What we ought to pray is God humble this nation God Awaken us spiritually and Bring us to the point of repentance. This was the heart of Josiah as he was leading this nation And he understood that they were in desperate need of the protection of God over the people jump down to verse 19 God reminds them that he will one day correct and he will one day work effectively behold at that time what time the time that God intervenes and restores the nation of Israel this is a prophecy that is connected to Romans chapter 11 when God says that one day all of Israel shall be saved he is reminding us that after the tribulation into the millennial kingdom God behold at that time I will deal with all who afflict you I will save the lame and gather those who were driven out and I will appoint them for praise and fame in every land where they were put to shame meaning God is going to restore his people he is going to restore his kingdom and now we have a spiritual kingdom my friends but one day Jesus Christ is coming again today we celebrate his First coming, but one day he’s coming again, church.

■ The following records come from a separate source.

/-- `pfg` (R255): a lineage line is resolved into its home slice; an address that would fault is ignored. A flat one touches neither a translation
buffer nor the walker (R255 does not say; DESIGN CHOICE, log 72). -/
def execPfg (x : Args) (s : State) : Out :=
  issue none x s (fun s =>
    let va := gVa s x.a x.imm
    let s :=
      if bit va 63 && (checkLineage s (cxTask s s.cur) va false).isNone then resolveInto s (linNode va) (linOff va / 256) else s
    complete s s.cur)

end Sys2Proof.Machine
end

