/-- The refusal reason of a node operation, 0 when it can be performed (Tables 12.6 and 12.10, R292). -/
def nodeRefusal (s : State) (task : Option Nat) (op : NodeOp) : Nat :=
  let v := nodesView s task
  let live := fun n => n == 0 || nodeLive s task n
  match op with
  | .fork p nt _ =>
    if !live p then 1
    else if p = 0 ∧ nt = 0 then 5
    else if p ≠ 0 ∧ 15 ≤ (getNode v p).depth then 2
    else if nodeIds ≤ (usedIds s).length then 3
    else 0
  | .rebase n p =>
    if n = 0 ∨ p = 0 then 5
    else if !live n || !live p then 1
    else if n = p ∨ (getNode v n).ntiles ≠ (getNode v p).ntiles then 5
    else if (getNode v n).children != 0 then 4
    else if 15 ≤ (getNode v p).depth then 2
    else if !storageFits s task n p then 3
    else 0
  | .flat n =>
    if !live n then 1
    else if n = 0 then 5
    else if (getNode v n).parent ≠ 0 ∧ storageFits s task n 0 = false then 3
    else 0
  | .drop n => if !live n then 1 else if n = 0 then 5 else 0

/-- The status word of a refusal (R282). -/
def refusalWord (reason : Nat) : Word := wd (2 ^ 63 + reason)

/-- Count a refusal (R291). -/
def countRefusal (s : State) (reason : Nat) : State :=
  if reason = 2 then linAdd s 3 1 else if reason = 1 then linAdd s 4 1 else s

/-- The locks of a node operation (R281). -/
def nodeLocks (op : NodeOp) : List (LObj × Mode) :=
  match op with
  | .fork p _ _ => [(⟨3, p⟩, .s)]
  | .rebase n p => [(⟨3, n⟩, .s), (⟨3, p⟩, .s)]
  | .flat n => [(⟨3, n⟩, .s)]
  | .drop n => [(⟨3, n⟩, .x)]

/-- Tile indices on the chains involved below their nearest common ancestor (R293). -/
def moveTiles (s : State) (op : NodeOp) : Nat :=
  let tiles := fun ns => ((linesOfChains s ns).map (· / 64)).eraseDups.length
  match op with
  | .rebase n p =>
    let a := chainOf s chainFuel n
    let b := chainOf s chainFuel p
    tiles (a.filter (fun x => !b.contains x) ++ b.filter (fun x => !a.contains x))
  | .flat n => tiles (chainOf s chainFuel n)
  | _ => 0

/-- Give `fork` its child: Reserved by a task at issue (R281, R292). -/
def withChild (s : State) (task : Option Nat) (op : NodeOp) : State × NodeOp :=
  match op with
  | .fork p nt _ =>
    let ch := freeId s
    match task with
    | some r =>
      let pk := getNode (nodesView s task) p
      (modNode s ch (fun _ =>
        { valid := true, resv := some r, parent := p, depth := if p = 0 then 0 else pk.depth + 1
          ntiles := if p = 0 then nt else pk.ntiles }), .fork p nt ch)
    | none => (s, .fork p nt ch)
  | _ => (s, op)

/-- The value a performed operation writes: the child of `fork`, else 0. -/
def nodeResult : NodeOp → Word
  | .fork _ _ ch => wd ch
  | _ => 0

/-- Wait `t` more cycles, then write the status (R292, R293). -/
def nodeFinish (s : State) (cx : Ctx) (dst : Opnd) (v : Word) (t : Nat) : State :=
  sched s (s.now + t) (.nodeOperationComplete { cx, dst, val := some v })

/-- NODE_OPERATION_COMPLETE (R292, R293). -/
def execNodeOperationComplete (d : Done) (s : State) : Out := .next (if stillWaits s d.cx then finishDone s d else s)

/-- Take back the id that `fork` reserved. -/
def withoutChild (s : State) (op : NodeOp) : State :=
  match op with
  | .fork _ _ ch => dropHeld (modNode s ch (fun _ => {})) ch
  | _ => s

/-- The nodes that an operation names. -/
def namedNodes : NodeOp → List Nat
  | .fork p _ _ => [p]
  | .rebase n p => [n, p]
  | .flat n => [n]
  | .drop n => [n]

/-- The last lock of a node operation is granted (R281): outside a task it is judged again and applied; in a task, where it stands in the
log since its issue, it stays there, unless a drop granted before it has taken the node away (Table 12.7). -/
def grantNode (s : State) (cx : Ctx) (task : Option Nat) (op : NodeOp) (dst : Opnd) : State :=
  match task with
  | some r =>
    if (namedNodes op).any (nodeGone s task) then trapAt (countRefusal (withoutChild (logDrop s r cx) op) 1) cx 0x0A 0
    else nodeFinish s cx dst (nodeResult op) 60
  | none =>
    let reason := nodeRefusal s none op
    if reason != 0 then nodeFinish (countRefusal s reason) cx dst (refusalWord reason) 0
    else
      let (s, op) := withChild s none op
      let h := moveTiles s op
      let (s, freed) := applyNodeOp s op
      nodeFinish s cx dst (nodeResult op)
        (match op with
        | .drop _ => 60 + 20 * freed
        | .fork _ _ _ => 60
        | _ => 60 + 40 * h)

/-- Issue a node operation (R281, R282): that of a task is recorded in its log. -/
def issueNode (i : Instr) (dst : Opnd) (op : NodeOp) (s : State) : State :=
  let cx := s.cur
  let task := cxTask s cx
  let reason := nodeRefusal s task op
  let full := match task with
    | some r => logFull s cx.core r
    | none => false
  if reason != 0 then
    let s := countRefusal s reason
    if task.isSome && reason == 1 then trapAt s cx 0x0A 0
    else if task.isSome && reason == 2 then trapAt s cx 0x09 0
    else finish s cx dst (refusalWord reason)
  else if full then trapAt s cx 0x07 0
  else
    let (s, op) := match task with
      | some r =>
        let (s, op) := withChild (reserveMove s task op) task op
        (logAdd s cx.core r (.node op cx), op)
      | none => (s, op)
    askLocks (leave s .waiting .lock false i cx dst) { cx, task, todo := nodeLocks op, cont := .node op dst }

/-- `fork` (R292). -/
def execFork (x : Args) (s : State) : Out :=
  issue none x s (fun s =>
    let v := rd s s.cur x.b
    issueNode (.fork x) x.a (.fork (bits v 22 0) (bits v 57 32) 0) s)

/-- `rebase` (R293). -/
def execRebase (x : Args) (s : State) : Out :=
  issue none x s (fun s => issueNode (.rebase x) x.a (.rebase (bits (rd s s.cur x.b) 22 0) (bits (rd s s.cur x.c) 22 0)) s)

/-- `flat` (R293). -/
def execFlat (x : Args) (s : State) : Out :=
  issue none x s (fun s => issueNode (.flat x) x.a (.flat (bits (rd s s.cur x.b) 22 0)) s)

/-- `drop` (R293). -/
def execDrop (x : Args) (s : State) : Out :=
  issue none x s (fun s => issueNode (.drop x) x.a (.drop (bits (rd s s.cur x.b) 22 0)) s)

/-- Word 0 of a node table entry (Table 12.1). -/
def nodeWord0 (k : Node) : Word :=
  wd (k.valid.toNat * 2 ^ 63 + k.ghost.toNat * 2 ^ 62 + k.frozen.toNat * 2 ^ 61 + k.resv.isSome.toNat * 2 ^ 60 +
    k.depth % 16 * 2 ^ 56 + k.parent % 2 ^ 23 * 2 ^ 33 + k.children % 2 ^ 23 * 2 ^ 10)

/-- The items of `lnq` (R294). -/
def lnqItem (s : State) (n item : Nat) : Word :=
  let k := getNode s n
  if !k.valid then 0
  else
    match item with
    | 0 => nodeWord0 k
    | 1 => wd k.ntiles
    | 2 => wd (tilesHeld k)
    | _ => wd (16400 * k.tiles.length)

/-- `lnq` (R294): answered within 64 cycles. -/
def execLnq (x : Args) (s : State) : Out :=
  issue none x s (fun s =>
    sched (leaveFlight s (.lnq x) s.cur) (s.now + pickN s 16 1 64)
      (.controlPlaneReply s.cur (.lnq (bits (rd s s.cur x.b) 22 0) x.imm.toNat) x.a))

/-! The lineage queue. -/

/-- The checks of `lres` and `ldel` at issue (R295). -/
def lineageChecks (s : State) (cx : Ctx) (p ga : Word) (diff : Bool) : Option Bad :=
  firstBad
    [ checkPtr s cx p
    , if diff && (ptrWin p == 0 || ptrWin p == 3) then some (0x0E, 0) else none
    , if !bit ga 63 then some (0x05, ga) else none
    , if linOff ga % 16384 != 0 then some (0x03, ga) else none
    , checkLineage s (cxTask s cx) ga false ]

/-- Enter the lineage queue (R295). -/
def issueLineage (i : Instr) (diff : Bool) (x : Args) (s : State) : State :=
  let cx := s.cur
  let p := ptrVal s cx x.a
  let ga := rd s cx x.b
  match lineageChecks s cx p ga diff with
  | some b => linTrap s cx b
  | none =>
    let k := getCore s cx.core
    let incReg := match incKind x.a with | .reg n => rd s cx (.g n) | _ => 0
    let e : LinEnt := { id := k.mqNext, cx, diff, p, ga, inc := incKind x.a, incReg, ptr := ptrNum x.a }
    leaveFlight (modCore s cx.core (fun k => { k with linQ := k.linQ ++ [e], mqNext := k.mqNext + 1 })) i cx

/-- `lres` (R295). -/
def execLres (x : Args) (s : State) : Out := issue none x s (issueLineage (.lres x) false x)
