/-- Set an item: a root set while the device runs is used from `tlbi.alld` on (R233). -/
def applySetting (s : State) (b : BringUp) : State :=
  let put := fun (f : Mgmt → Mgmt) => { s with mgmt := f s.mgmt }
  match b with
  | .selfTest faults => faults.eraseDups.foldl retireElement s
  | .root pa => put (fun g => { g with root := pa, walkRoot := if g.power == .running then g.walkRoot else pa })
  | .kvBase va => put (fun g => { g with kvBase := va })
  | .npages n => put (fun g => { g with npages := n })
  | .lineageUnits n => put (fun g => { g with linUnits := n })
  | .windowRecords n => put (fun g => { g with winRoom := n })
  | .poolBase pa => put (fun g => { g with poolBase := some pa })
  | .ceil d v => setCeil s d v
  | .text pa bs => memWrite s pa bs
  | .debugLock x => put (fun g => { g with debugLock := x })
  | .eraseOnTamper x => put (fun g => { g with eraseOnTamper := x })
  | .manager n => put (fun g => { g with manager := some n })

/-- BRING_UP_SETTING (R412, R233, R299): an item is taken when the steps before its own are complete. -/
def execBringUpSetting (b : BringUp) (s : State) : Out :=
  .next
    (let early := s.mgmt.power == .verified
     let t := applySetting s b
     let ok := settingOk b && areasFit t.mgmt &&
       ((early && stepReached s.mgmt (itemCode b)) || (s.mgmt.power == .running && !settingEarly b))
     if ok then mgmtReply { t with mgmt := { t.mgmt with items := t.mgmt.items ++ [itemCode b] } } 0 [] else mgmtReply s 1 [])

/-- Whether a record may take an image: it is Free, Idle or Failed (R25, R348). -/
def imageFits (st : TaskState) : Bool := st == .free || st == .idle || st == .failed

/-- Write the doublewords of an image from index `i` on. -/
def writeImageDws (s : State) (r i : Nat) : List Word → State
  | [] => s
  | w :: ws => writeImageDws (setRecWord s r i w) r (i + 1) ws

/-- RECORD_IMAGE_WRITE (R344, R348): a new image makes its record Idle. -/
def execRecordImageWrite (r : Nat) (dws : List Word) (s : State) : Out :=
  manage s (fun s =>
    if r < 4096 ∧ dws.length = 32 ∧ s.mgmt.poolBase.isSome = true ∧ imageFits (getTask s r).st = true then
      mgmtReply (setTaskState (modTask (writeImageDws s r 0 dws) r (fun _ => {})) r .idle) 0 []
    else mgmtReply s 1 [])

/-! The debug port (R146, R404). -/

/-- A debug answer. -/
def debugReply (s : State) (status : Nat) (ws : List Word) : State := reply s replyDebug (wd status :: ws)

/-- A debug request under the debug lock is refused with status 2, and one to a device in reset with 1 (R404, R409). -/
def debugged (s : State) (k : State → State) : Out :=
  .next (if s.mgmt.debugLock then debugReply s 2 [] else if deviceUp s then k s else debugReply s 1 [])

/-- DEBUG_READ (R146). -/
def execDebugRead (c t i : Nat) (s : State) : Out := debugged s (fun s => debugReply s 0 [stateItem s c t i])

/-- States in which the debug port writes a strand's items (R146). -/
def debugStopped (st : StrandState) : Bool := st == .held || st == .trapped || st == .halted || st == .done

/-- Whether an item is a core item (Table 6.7). -/
def coreItem (i : Nat) : Bool := decide (192 ≤ i) && decide (i < 252)

/-- DEBUG_WRITE (R146): a g register that the strand does not have is ignored (log 40). -/
def execDebugWrite (c t i : Nat) (v : Word) (s : State) : Out :=
  debugged s (fun s =>
    let ok :=
      if coreItem i then
        (List.range 16).all (fun u => !(getStrand s c u).live || debugStopped (getStrand s c u).st)
      else debugStopped (getStrand s c t).st
    if ok then debugReply (setStateItem s c t i v true) 0 [] else debugReply s 1 [])

/-- DEBUG_HOLD (R146, R144, R145): the answer says that the hold is sent, or 1 for a Free strand. -/
def execDebugHold (c t : Nat) (gang : Bool) (s : State) : Out :=
  debugged s (fun s =>
    if (getStrand s c t).st = .free then debugReply s 1 []
    else debugReply (sendHold s c gang true (targetsOf s c t gang)) 0 [])

/-- DEBUG_STEP (R146, R145). -/
def execDebugStep (c t : Nat) (gang : Bool) (s : State) : Out :=
  debugged s (fun s =>
    let st := (getStrand s c t).st
    if st = .free then debugReply s 1 []
    else if gang || st != .held then debugReply s 2 []
    else debugReply (stepOne s c t) 0 [])

/-- The debug port's resume of one strand: a Held one, or a Halted one, which goes on after its `halt` or, after a double
fault, at cr.epc (R122, R135). -/
def debugResumeOne (s : State) (y : Target) : State :=
  let x := getStrand s y.1 y.2
  if x.st = .halted then
    modStrand s y.1 y.2 (fun x =>
      { x.setFlag 5 true with
        st := .ready, pc := if x.dfault then x.get 2 else x.pc, dfault := false, readyFrom := s.now + 1 })
  else resumeOne s y
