-- ==== Sys2Proof/Machine/Cycle.lean ====
section
/-! DEFINITION. The course of a core cycle: what happens at its start, the rotation (R18 to R23), the fetch of the next chain (R59,
R60), what comes about at the end of the cycle, and the clockwork of timers, wait limits and handler entry (R134, R138, R160). -/

namespace Sys2Proof.Machine

/-! The start of a cycle. -/

/-- Whether an input may come about now: a read of a pending line waits (R261), a port whose lanes are all under test carries nothing (R407),
and an answer comes no earlier than it can. -/
def inputReady (s : State) (e : Input) : Bool :=
  decide (e.due ≤ s.now) &&
  (match e.ev with
  | .fabricRead q => portOpen s q.port && !linePending s (.phys q.addr)
  | .fabricWrite q => portOpen s q.port
  | .fabricAtomic q _ _ _ => portOpen s q.port && !linePending s (.phys q.addr)
  | .fabricVendorAtomic q _ _ _ => portOpen s q.port && !linePending s (.phys q.addr)
  | .fabricOtherRequest q => portOpen s q.port
  | .launchMessage port _ _ => portOpen s port
  | .peerReply c id _ _ => replyReady s c id
  | .postedFailure c id _ _ => failureReady s c id
  | _ => true)

/-- The first input that comes about now, with its place in the list. -/
def nextInput (s : State) : Option (Nat × Input) :=
  match s.env.findIdx? (inputReady s) with
  | some i => s.env[i]?.map (fun e => (i, e))
  | none => none

/-- An input comes about; a management message of a node that is not the manager is refused, and any over the fabric after an alarm (R401,
R404, R411). -/
def takeInput (s : State) (i : Nat) (e : Input) : Out :=
  let s := { s with env := s.env.eraseIdx i, envAt := i }
  if fromManager s e then exec e.ev s else .next (mgmtReply s 1 [])

/-- Whether the word that a strand waits for has come (R319, R324). -/
def wordCame (s : State) (x : Strand) : Bool :=
  match x.wait with
  | some w =>
    x.st == .blocked &&
    (match w.why with
    | .pop n _ => (mailWord s w.cx n).isSome
    | .slot m _ => (mailWord s w.cx m).isSome
    | _ => false)
  | none => false

/-- Whether a word for a strand's wait has entered by the end of a cycle: its condition is met, though older pops may be served first (R160, R317). -/
def wordEntered (s : State) (x : Strand) : Bool :=
  match x.wait with
  | some w =>
    x.st == .blocked &&
    (match w.why with
    | .pop n _ =>
      let k := getLink s w.cx.core n
      k.claim == claimOf s w.cx.core w.cx.strand && decide (popsBefore s w.cx n < k.words.length)
    | .slot m _ => (mailWord s w.cx m).isSome
    | _ => false)
  | none => false

/-- All listed strands with their cores. -/
def allStrands (s : State) : List (Nat × Nat × Strand) :=
  s.cores.flatMap (fun (c, k) => k.strands.map (fun (t, x) => (c, t, x)))

/-- When the wait of a strand began. -/
def waitSince (x : Strand) : Nat :=
  match x.wait with
  | some w => w.since
  | none => 0

/-- The strand that is served next among those whose word has come: the oldest wait first (R317). -/
def nextWake (s : State) : Option (Nat × Nat) :=
  ((allStrands s).filter (fun y => wordCame s y.2.2)).foldl (fun (best : Option (Nat × Nat)) y =>
    match best with
    | some (c, t) => if waitSince y.2.2 < waitSince (getStrand s c t) then some (y.1, y.2.1) else best
    | none => some (y.1, y.2.1)) none

/-! The rotation. -/

/-- Whether a chain needs more words. -/
def chainOpen (ws : List IWord) : Bool :=
  match decode ws with
  | .more => true
  | _ => false

/-- The fetch of the next chain of a strand. -/
def fetchChain (s : State) (c : Nat) (x : Strand) : Fetched := fetchFrom s c x.badText chainOpen x.pc [] [] 5

/-- Whether a strand is outside its 8-cycle spacing (R18). -/
def spaced (x : Strand) (now : Nat) : Bool :=
  match x.last with
  | some l => decide (l + 8 ≤ now)
  | none => true

/-- What an eligible strand has fetched: none when it is not eligible (R18, R20, R60, R151). A strand whose next chain the instruction
cache lacks keeps the state Ready, with its timer counting, and is only not eligible: R60 says "not ready" and names no state of
Table 6.3 (DESIGN CHOICE, log 72). -/
def eligible (s : State) (c t : Nat) : Option Fetched :=
  let x := getStrand s c t
  if x.st == .ready && spaced x s.now && decide (x.readyFrom ≤ s.now) && !transferring s c t then
    match fetchChain s c x with
    | .missing _ => none
    | .untranslated _ => none
    | f => some f
  else none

One day the church will be raptured out of here. One day there’ll be a tribulation period. And one day at the end of that tribulation period, God will split the eastern skies and we’ll be riding on white horses with our mighty savior, our mighty warrior God.
And we will watch God triumph over the nations that have rejected him. We will watch God destroy the enemies and every enemy of God will be put under the footstool of Jesus Christ and he will reign on the seat of David and he will rule from Jerusalem and he will rule this nation with peace and justice forever.
Can God’s people say amen? Amen. Number four, I want you to learn. God has plans for you. And verse 19 reveals that verse 20 reveals that because verses 19 and 20 are all about the future. You might ask the question, is there a bridge that links the Old Testament promises of a restored earthly kingdom of Israel to you and me today?
And I would say yes. In these verses 19 and 20, we see that God promises that he will gather his people. He will bring them home. He will give them honor. He will give them praise. He will restore their fortunes.
He is going to right every wrong. Listen to me, church. What Christmas means to me and what it means to you is that we have a future. What does the world have? Nothing. They only have this world and what they can get out of this world, but you and I have so much more.
You have heard the words of the prophet Jeremiah, which says, for I know the thoughts that I think towards you, says the Lord. Thoughts of peace and not of evil to give you a future and a hope. When we think about the coming of Christ, there are so many lessons for us, but the most important lesson is to remember that the reason that Christ came was to die on the cross for our sins and to provide eternal life for those who would believe in Him.
So I hope that’s true of your life, that you have already trusted Christ, but if you have not, I pray that you will this Christmas give your life to Jesus and follow Him faithfully and respond to Him as He has touched your heart and drawn you to Him, we pray that you will repent and believe in Jesus Christ.
That’s the significance of the birth of Christ and it is why we celebrate His coming. That’s the main reason and I hope you never forget that. This is Pastor Mike Sanders reminding you that in Christ there is hope worth having.